Mixtape by D-Block Europe
- Released: 27 December 2019
- Length: 43:53
- Label: Self-released

D-Block Europe chronology
| PTSD (2019) | Street Trauma (2019) | The Blue Print: Us vs. Them (2020) |

= Street Trauma =

Street Trauma is a mixtape by English hip hop collective D-Block Europe.

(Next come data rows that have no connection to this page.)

-- ==== Sys2Proof/Laws/State.lean ====
section
/-! SUPPORT. One lemma per field per update of the machine, a workgroup and a thread: what an update leaves alone, and what it sets. -/
namespace Sys2Proof.Machine
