-- ==== Sys2Proof/Certificates/Slice0/Obligations.lean ====
section
/-! DEFINITION. The statements for the provers, with the words they are made of (namespace `Sys2Proof.Claims`). A statement of the form
`… = .next t` says that the instruction completes, what it does, and that nothing else changes. -/

/-! ## Words of the statements -/

namespace Sys2Proof.Claims
open Sys2Proof.Machine

/-- The issue group `c` stands in `s`: its workgroup, its threads, and those whose guard is true (R156). -/
def Issues (s : State) (c : Ctx) : Prop := s.m.ctx? = some c
/-- No q register of the workgroup is mapped to a v register the instruction names as a 32-bit source or result (R271). -/
def NotMapped (c : Ctx) (src dst : List Nat) : Prop := c.wg.mappedTo true src = [] ∧ c.wg.mappedTo false dst = []
/-- No operation of an ordered launch that the group's threads made is still held (R400); it is so in every launch that is not ordered. -/
def NoneHeld (c : Ctx) : Prop := c.wg.hdr.ordered = false ∨ ∀ l, c.m.launch? c.vf c.wg.launch = some l → ∀ o ∈ l.held, o.g ≠ c.wg.g
/-- No rollback mode, no buffered store, and no line in L1 to write back or drop, so that a release or an acquire has nothing to do. -/
def Quiet (s : State) (c : Ctx) : Prop := c.wg.hdr.rollback = false ∧ c.wg.sbuf = [] ∧ (s.m.core c.core).l1 = []
/-- `s` with another machine. -/
def withM (s : State) (m : Mach) : State := { s with m }
/-- `s` with the group's workgroup changed to `w`, and NOTHING ELSE changed: no byte of memory, no core, no function, no clock. -/
def put (s : State) (c : Ctx) (w : Wg) : State := { s with m := s.m.setWg c.core c.slot w }
/-- The group's workgroup when each active thread has taken `f` and every thread of the group has gone on by the instruction's length;
no other thread, and nothing else of the workgroup, is changed. -/
def each (c : Ctx) (f : Thread → Thread) : Wg :=
  { c.wg with threads := c.wg.threads.mapIdx (fun i t =>
      if c.act.contains i then (f t).advance c.len else if c.ig.threads.contains i then t.advance c.len else t) }
/-- The active lanes as the instruction reads them. -/
def lanes (c : Ctx) : List Lane := c.act.map (fun i => (i, c.wg.thread i))
/-- The instruction ANSWERS A NEXT STATE from every state in which its group stands and none of its registers is mapped: each active
thread takes `f`, every thread goes on, and nothing else changes. Result, completion and frame in one equation. -/
def Lanewise (i : Instr) (src dst : List Nat) (f : Ctx → Thread → Thread) : Prop :=
  ∀ s c, Issues s c → NotMapped c src dst → Machine.exec i s = .next (put s c (each c (f c)))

It was released on 27 December 2019. The album was BPI certified Gold on 22 December 2023.

Professional ratings
Review scores
| Source | Rating |
| Up to Eleven | 5/10 |

==Release==
In early December 2019, rapper Young Adz announced on his official Instagram that the group would release their next mixtape on 27 December 2019.

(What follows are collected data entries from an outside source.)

/-- A store of a launch that owns no line goes to memory. -/
theorem applyOp_store {m : Mach} {vf id : Nat} {l : Launch} {o : OrdOp} (hl : m.launch? vf id = some l) (hown : l.own = []) (hop : o.op = 0)
    (hm : m.Unarmed) (hnone : tget (m.core o.core).l1 (lineOf o.pa) = none) :
    ∃ old cs, m.applyOp vf id o = (old, { m with cores := cs, mem := Memory.writeL m.mem (o.pa / 128 * 128) (storedLine m.mem o) }) := by
  have hdrop : ∃ cs, m.dropLine o.core (lineOf o.pa) = { m with cores := cs } := by
    rw [Mach.dropLine, Mach.writeBack, hnone]
    exact ⟨_, rfl⟩
  obtain ⟨cs, hcs⟩ := hdrop
  have hl' : ({ m with cores := cs } : Mach).launch? vf id = some l := hl
  have hget : tget l.own (lineOf o.pa) = none := by rw [hown]; rfl
  have hline : (o.onLine (Memory.readN m.mem (o.pa / 128 * 128) 128)).1 = storedLine m.mem o := by
    rw [OrdOp.onLine]
    simp only [hop, if_true]
    rfl
  refine ⟨(o.onLine (Memory.readN m.mem (o.pa / 128 * 128) 128)).2, cs, ?_⟩
  unfold Mach.applyOp
  simp only [hcs, hl', hget, Option.getD_none]
  refine Prod.ext rfl ?_
  rw [← hline]
  exact Mach.hitLines_unarmed (m := { m with cores := cs, mem := _ }) hm _

section
variable {vf : Nat} {s : State} {l : Launch} {o : OrdOp} (hl : s.m.launch? vf l.id = some l) (hheld : l.held = [o]) (hown : l.own = [])
include hl hheld hown

omit hheld in
theorem serialApply_stores (hload : o.load = none) (hop : o.op = 0) (hm : NoMonitor s) (hl1 : (s.m.core o.core).l1 = []) :
    ∃ cs, s.m.serialApply vf l.id o = { s.m.modLaunch vf l.id (fun l => { l with held := unspill (l.held.filter (· ≠ o)) (o.pa / 2 ^ 37) }) with
        cores := cs, mem := Memory.writeL s.m.mem (o.pa / 128 * 128) (storedLine s.m.mem o) } := by
  have hlaunch := Mach.launch?_modLaunch (fun l => { l with held := unspill (l.held.filter (· ≠ o)) (o.pa / 2 ^ 37) }) (fun _ => rfl) hl
  obtain ⟨old, cs, happly⟩ := applyOp_store (m := s.m.modLaunch ..) hlaunch hown hop hm (show tget (s.m.core o.core).l1 (lineOf o.pa) = none by rw [hl1]; rfl)
  refine ⟨cs, ?_⟩
  unfold Mach.serialApply
  dsimp only
  rw [happly, hload]
  rfl

omit hown hl in
theorem unheld_next (hmay : s.m.canPrecede vf l.id l o = false) : s.m.serialNext? vf l = some o := by
  rw [Mach.serialNext?, hheld]
  simp only [List.foldl_nil, hmay, Bool.false_eq_true, if_false]
omit hl hown in
theorem unspill_last : unspill (l.held.filter (· ≠ o)) (o.pa / 2 ^ 37) = [] := by
  rw [hheld, List.filter_cons_of_neg (by simp)]
  rfl
/-- The one held operation of a launch is performed, and the launch holds none. -/
theorem serialPhaseApply_last (hload : o.load = none) (hop : o.op = 0) (hmay : s.m.canPrecede vf l.id l o = false) (hm : NoMonitor s)
    (hl1 : (s.m.core o.core).l1 = []) : ∃ u l', exec (.serialPhaseApply vf l.id) s = .next u ∧ u.m.launch? vf l.id = some l' ∧ l'.held = [] ∧
      u.m.mem = Memory.writeL s.m.mem (o.pa / 128 * 128) (storedLine s.m.mem o) := by
  obtain ⟨cs, hcs⟩ := serialApply_stores hl hown hload hop hm hl1
  have hlaunch := Mach.launch?_modLaunch (fun l => { l with held := unspill (l.held.filter (· ≠ o)) (o.pa / 2 ^ 37) }) (fun _ => rfl) hl
  have hprune := Mach.launch?_modLaunch (m := s.m.serialApply vf l.id o) Launch.prune (fun _ => rfl) (by rw [hcs]; exact hlaunch)
  have hgrow : ((s.m.serialApply vf l.id o).modLaunch vf l.id Launch.prune).growLog s.clk vf l.id = (s.m.serialApply vf l.id o).modLaunch vf l.id Launch.prune := by
    rw [Mach.growLog, hprune]
    refine if_pos ?_
    rw [Launch.logRecords, Launch.prune]
    simp only [unspill_last hheld, hown, List.filter_nil, List.map_nil, List.length_nil, List.foldl_nil]
    exact Nat.zero_le _
  have hrun : exec (.serialPhaseApply vf l.id) s = .next (withM s (lookAgain ((s.m.serialApply vf l.id o).modLaunch vf l.id Launch.prune) vf l.id)) := by
    rw [exec_serialPhaseApply]
    refine s.event_next _ ?_
    simp only [hl, unheld_next hheld hmay, Option.bind_eq_bind, Option.bind_some, hgrow]
    rfl
  exact ⟨_, _, hrun, hprune, unspill_last hheld, congrArg Mach.mem hcs⟩
end

end Sys2Proof.Claims
end

section
open Sys2Proof Sys2Proof.Machine Sys2Proof.Claims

==Singles and charting songs==
"No Cellular Site", the mixtape's only single, reached number 29 on the UK Singles Chart. Two other songs, "Creep" and "Molly World", charted the week of the mixtape's chart debut, reaching numbers 53 and 63 on the UK Singles Chart, respectively.

==Track listing==

Street Trauma track listing
| No. | Title | Length |
|---|---|---|
| 1. | "Creep" | 2:32 |
| 2. | "Bando Boy" | 2:32 |
| 3. | "Change" | 2:39 |
| 4. | "No Cellular Site" | 2:53 |
| 5. | "Molly World" | 3:24 |
| 6. | "Jeffery Carter" | 3:00 |
| 7. | "Pain Game" | 3:15 |
| 8. | "UK Gossip" | 2:54 |
| 9. | "Gloria" | 3:15 |
| 10. | "Prescription Drugs" | 2:20 |
| 11. | "Set in Stone" | 3:08 |
| 12. | "Miley" | 3:37 |
| 13. | "Dismissive" | 2:53 |
| 14. | "Monster" | 1:39 |
| 15. | "Beautiful" | 1:49 |
| 16. | "I Just" | 2:03 |
| Total length: |  | 43:53 |

==Charts==

Chart performance for Street Trauma
| Chart (2020) | Peak position |
|---|---|
| UK Albums (OCC) | 9 |
| UK R&B Albums (OCC) | 13 |

==Certifications==

Certifications for Street Trauma
| Region | Certification | Certified units/sales |
| United Kingdom (BPI) | Gold | 100,000^{‡} |
^{‡} Sales+streaming figures based on certification alone.